Examples of the organic polar solvent used in the reaction for producing the polyamic acid include sulfoxide solvents such as dimethyl sulfoxide and diethyl sulfoxide.
Formamide solvents such as N, N-dimethylformamide and N, N-diethylformamide; acetamido solvents such as N, N-dimethylacetamide and N, N-diethylacetamide; N-methyl-2-pyrrolidone;
Pyrrolidone solvents such as vinyl-2-pyrrolidone, phenol, o-, m- or p-cresol, xylenol, halogenated phenols, phenol solvents such as catechol, ether solvents such as tetrahydrofuran, dioxane, dioxolan, methanol, ethanol,
Alcohol solvents such as butanol, cellosolves such as butyl cellosolve or hexamethylphosphoramide,
γ-butyrolactone and the like can be mentioned, and it is desirable to use these alone or as a mixture. Further, aromatic hydrocarbons such as xylene and toluene can also be used. The solvent is not particularly limited as long as it dissolves the polyamic acid.

The component (B) is not particularly limited as long as it is a tertiary amine compound. However, in order to effectively exhibit the effect of improving toughness in the present invention, imidazole, benzimidazole, isoquinoline, It is preferably a substituted or unsubstituted nitrogen-containing heterocyclic compound such as quinoline or a substituted pyridine such as β-picoline.

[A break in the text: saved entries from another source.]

theorem spendFree_calm : s.Calm s.spendFree := .ofTame (r := 0) .spendFree .spendFree

theorem treatClaim_calm (s : State) (c : ResNo × PortClaim) : s.Calm (s.treatClaim c) :=
  .ofTame (treatClaim_opAt s c) (treatClaim_tame s c)

theorem endSession_calm {st : SessState} {e : EndCause} : s.Calm (s.endSession p st e) := by
  rw [endSession_eq]
  exact .after (.foldl treatClaim_calm _ _) (.after spendFree_calm dropPort_calm)

theorem loseSession_calm {e : EndCause} : s.Calm (s.loseSession p e) := .after .setLink endSession_calm

/-! ### The requests' own rules -/

/-- The rule's effect is calm, whatever it meets. -/
def Owner.Calm (own : Owner) : Prop := ∀ (p : Port) (body : List Byte) (s : State), s.Calm (own p body s).2

/-- A next epoch that is not past the last is no lower. -/
theorem epoch_le_succ {e : Quad} (h : e ≠ maxEpoch) : e.toNat ≤ (e + 1).toNat := (toNat_lt_succ_epoch h).le

theorem attachOwner_calm : attachOwner.Calm := by
  intro p body s
  simp only [attachOwner]
  split
  · exact .after .setSession endSession_calm
  · exact .setSession

theorem detachOwner_calm : detachOwner.Calm := fun _ _ _ => endSession_calm

theorem setQuotaOwner_calm : setQuotaOwner.Calm := by
  intro p body s
  simp only [setQuotaOwner]
  split
  · exact .refl s
  · split
    · exact .refl s
    · exact .setSession

theorem evictOwner_calm : evictOwner.Calm := by
  intro p body s
  simp only [evictOwner]
  split
  · exact .refl s
  · split
    · exact .refl s
    · split
      · exact .refl s
      · exact loseSession_calm

theorem withLease_calm {own : LeaseNo → Owner} (h : ∀ l, (own l).Calm) : (withLease own).Calm := by
  intro p body s
  simp only [withLease]
  split
  · exact .refl s
  · exact .refl s
  · exact h _ _ _ _

theorem answerEnded_calm {c : RevokeCause} : s.Calm (s.answerEnded p l c).2 := .after .withdraw (.setLease rfl (.inr rfl))

/-- A lease record of the same claim keeps its place. -/
theorem place_eq_of_claim {x y : Lease} {c : Claim} (hx : x.claim? = some c) (hy : y.claim? = some c) :
    x.place = y.place := by
  rw [lease_place_of_claim hx, lease_place_of_claim hy]

theorem renewOwner_calm : renewOwner.Calm := by
  refine withLease_calm fun l p body s => ?_
  simp only [renewLease]
  split
  · next h a hl =>
    exact .setLease rfl (.inl (place_eq_of_claim (c := h.claim) rfl (by simp [Lease.claim?, hl])))
  · next h g hl =>
    split
    · exact .after .flag (.setLease rfl (.inl (place_eq_of_claim (c := h.claim) rfl (by simp [Lease.claim?, hl]))))
    · exact .refl s
  · exact answerEnded_calm
  · exact .refl s
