/-! ### The grant pass -/

theorem grantWait_orderly (h : s.Orderly X) (ha : (s.res r).attrs.inRange = true) : (s.grantWait r w).Orderly X := by
  rcases hw : (s.wait w).st with _ | ⟨c, n, l⟩ | ⟨c, e⟩
  · simpa [State.grantWait, hw] using h
  · rcases hl : (s.lease l).st with _ | k | _ | _ | _
    case reserved =>
      rw [grantWait_eq hw hl]
      have hfreed := (h.setRes (r := r) (y := { (s.res r).join l k.mode with queue := (s.res r).queue.filter (· ≠ w) })).freeWait
        (w := w) (h.unlistedWait (by simp [Wait.isEnded, hw]))
      refine .flag (hfreed.setLease ?_ nofun (fun _ => ?_) (.inl ?_)) ?_
      · exact fun p hp => absurd hp (h.unlisted (by simp [Lease.isHolder, hl]) (by simp [Lease.isEnded, hl]) p)
      · exact h.leaseGen l (by simp [Lease.isFree, hl])
      · simpa [Lease.counts, grantedState] using givenTerm_ne_zero ha c.term
      · simp [State.Listable, Lease.ownedBy, Lease.claim?, Lease.isHolder, grantedState]
    all_goals simpa [State.grantWait, hw, hl] using h
  · simpa [State.grantWait, hw] using h

theorem grantShared_orderly (ws : List WaitNo) (s : State) (h : s.Orderly X) (ha : (s.res r).attrs.inRange = true) :
    (s.grantShared r ws).Orderly X := by
  induction ws generalizing s with
  | nil => exact h
  | cons w ws ih =>
    unfold State.grantShared
    split
    · exact ih _ (grantWait_orderly h ha) (by rw [grantWait_kept.1]; exact ha)
    · exact h

theorem grantPass_orderly (h : s.Orderly X) (ha : s.Ranged r) : (s.grantPass r).Orderly X := by
  rcases ha with ha | hq
  · unfold State.grantPass
    split
    · split
      · exact h
      · split
        · exact h
        · split
          · exact grantShared_orderly _ _ (grantWait_orderly h ha) (by rw [grantWait_kept.1]; exact ha)
          · exact grantWait_orderly h ha
    · split
      · exact grantShared_orderly _ _ h ha
      · exact h
    · exact h
  · have : s.grantPass r = s := by
      simp only [State.grantPass, hq, State.grantShared, ite_self]
      split <;> rfl
    rw [this]
    exact h

/-! ### Holders leaving -/

theorem promotionCompletes_orderly (h : s.Orderly X) (ha : s.Ranged r) : (s.promotionCompletes r l).Orderly X := by
  rcases hl : (s.lease l).st with _ | k | ⟨k, a⟩ | _ | _
  case active =>
    have hcount := h.leaseCount l
    simp only [State.promotionCompletes, hl]
    have hset {e : Quad} {m : Mode} {x : Resource} : ((s.setRes r x).setLease l
        ⟨(s.lease l).gen, .active ⟨{ k.claim with mode := m }, e, k.grantedTerm, k.renews⟩ { a with promo := none }⟩).Orderly X := by
      refine h.setRes.toHolder (fun p hp => ?_) rfl (by simp [Lease.isFree, hl]) rfl (.inl ?_)
      · simpa [Lease.ownedBy, Lease.claim?, hl] using hp
      · have := hcount.resolve_right (by simp [hl])
        simp only [Lease.counts, hl, Bool.decide_and, Bool.and_eq_true, decide_eq_true_eq] at this
        simpa [Lease.counts] using this.1
    split
    · refine grantPass_orderly (.flag (hset (m := k.claim.mode) (e := k.epoch)) ?_) ?_
      · simp [State.Listable, Lease.ownedBy, Lease.claim?, Lease.isHolder]
      · simpa [State.Ranged] using ha
    · refine grantPass_orderly (.flag (hset (m := .exclusive) (e := (s.res r).epoch + 1)) ?_) ?_
      · simp [State.Listable, Lease.ownedBy, Lease.claim?, Lease.isHolder, promotedState]
      · simpa [State.Ranged] using ha
  all_goals simpa only [State.promotionCompletes, hl] using h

The tertiary amine compound is added in an amount of 5 to 2 tertiary amines per 100 g of the dry weight of the polyamic acid resin.
00 g, preferably 10 to 100 g, are added.

In the present invention, an inorganic powder can be further introduced into the polyimide resin layer of the endless polyimide belt in order to control its resistance and thermal conductivity. Here, when the inorganic powder causes a dispersion failure in the resin, a dielectric breakdown phenomenon of the material and an image failure occur. On the other hand, when the inorganic powder is very well dispersed in the resin, the number of contacts between the inorganic powders decreases, and as a result, the electrical conductivity and the thermal conductivity do not improve. In order to solve these conflicting problems, it is required that even if the inorganic powder is sufficiently dispersed in the resin, a sufficient contact point between the inorganic powders per unit volume can still be secured. To do so, the inorganic powder introduced into the resin should be 2
It is desirable that the average aspect ratio of at least one inorganic powder be 10 or more.

The type of the inorganic powder introduced into the resin is not particularly limited. For example, from the viewpoint of controlling the resistance value, a method of mixing an appropriate amount of conductive inorganic powder such as carbon black into a resin is most effective. In addition to carbon black, small-diameter metal particles, metal oxide particles, titanium oxide, various inorganic particles, and whiskers formed of a conductive material such as metal oxide can provide the same effect. . Further, an ionic conductive substance such as LiCl can be added.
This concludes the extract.